Perhaps the answer is to shame the public into action over its gluttony. To eat within our planetary boundaries – that is, with no net environmental damage – it has been estimated that we should consume no more than 98g of red meat, 203g of poultry and 196g of fish a week. However, in high-income countries such as Britain, households are currently consuming double this. Putting one’s needs ahead of others’ is not only unfair but also dangerous for the planet. Thankfully the mood is shifting. The rise in vegetarian and vegan diets reveals a conscious effort to reduce meat intake.

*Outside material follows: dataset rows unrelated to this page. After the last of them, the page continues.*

/-! ### Hupatas -/

theorem State.sendAck_keeps (s : State) (node vc : Nat) : Keeps s (State.sendAck s node vc) := by
  unfold State.sendAck
  repeat' first
    | with_reducible exact Keeps.refl _
    | (with_reducible apply Keeps.trans ?_ (State.dispatch_keeps ..))
    | (with_reducible apply Keeps.trans ?_ (State.setRx_keeps ..))

theorem execHupAckTimer_keeps (node vc : Nat) (s : State) : KeepsRes s (execHupAckTimer node vc s) := by
  unfold execHupAckTimer
  repeat' first
    | with_reducible exact Keeps.refl _
    | (with_reducible apply Keeps.trans ?_ (State.sendAck_keeps ..))
    | with_reducible apply KeepsRes.next
    | split

theorem State.retransmit_keeps (s : State) (node : Nat) (vc : Nat) (seq : Nat) : Keeps s (State.retransmit s node vc seq) := by
  unfold State.retransmit
  all_goals try with_reducible apply Keeps.trans ?_ (Keeps.lit _)
  all_goals repeat' first
    | with_reducible exact Keeps.refl _
    | with_reducible exact Keeps.lit _
    | (with_reducible apply Keeps.trans ?_ (State.bump_keeps ..))
    | (with_reducible apply Keeps.trans ?_ (State.dispatch_keeps ..))
    | (with_reducible apply Keeps.trans ?_ (Keeps.of_pair (State.dispatch_keeps ..) ?_); rotate_right; (with_reducible assumption))
    | (with_reducible apply Keeps.trans ?_ (State.setTx_keeps ..))
    | with_reducible apply Keeps.ite_snd
    | with_reducible apply Keeps.ite
    | intro _
    | dsimp only
    | split
  all_goals try with_reducible apply Keeps.trans ?_ (Keeps.lit _)
  all_goals repeat' first
    | with_reducible exact Keeps.refl _
    | with_reducible exact Keeps.lit _
    | (with_reducible apply Keeps.trans ?_ (State.bump_keeps ..))
    | (with_reducible apply Keeps.trans ?_ (State.dispatch_keeps ..))
    | (with_reducible apply Keeps.trans ?_ (Keeps.of_pair (State.dispatch_keeps ..) ?_); rotate_right; (with_reducible assumption))
    | (with_reducible apply Keeps.trans ?_ (State.setTx_keeps ..))
    | with_reducible apply Keeps.ite_snd
    | with_reducible apply Keeps.ite
    | intro _
    | dsimp only
    | split

theorem State.ackedSender_keeps (s : State) (a1 : Sender) : Keeps s (State.ackedSender s a1) := by
  unfold State.ackedSender
  repeat' first
    | with_reducible exact Keeps.refl _
    | (with_reducible apply Keeps.trans ?_ (State.fabAcked_keeps ..))
    | (with_reducible apply Keeps.trans ?_ (State.sentAll_keeps ..))
    | split

theorem State.ackArrive_keeps (s : State) (node vc : Nat) (ack bits : Nat) : Keeps s (State.ackArrive s node vc ack bits) := by
  unfold State.ackArrive
  repeat' first
    | with_reducible exact Keeps.refl _
    | (with_reducible apply Keeps.trans ?_ (State.ackedSender_keeps ..))
    | (with_reducible apply Keeps.trans ?_ (State.pump_keeps ..))
    | (with_reducible apply Keeps.trans ?_ (State.retransmit_keeps ..))
    | (with_reducible apply Keeps.trans ?_ (State.setTx_keeps ..))
    | (with_reducible apply Keeps.trans ?_ (Keeps.foldl _ _ _ ?_))
    | intro _
    | dsimp only
    | split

Different diets will shift the industry slowly, but may not transform food production systems quickly enough. That will need governments to act – and to treat eating meat like burning coal. Greener alternatives such as precision fermentation can produce animal-free eggs, milk and meat. Bill McKibben, writing about The Ministry of the Future, noted that in the book it is legislation that creates “a new legal regime that is fair, just, sustainable, and secure” to solve the climate crisis. Developed countries ought to think hard about the UN message last year that they should reconsider their support “for an outsized meat and dairy industry, which accounts for 14.5% of global greenhouse gas emissions”. This is not a call to end rich-world farming, but rather to end a form of farming that risks costing the planet. Mr Dimbleby deserves to be heard.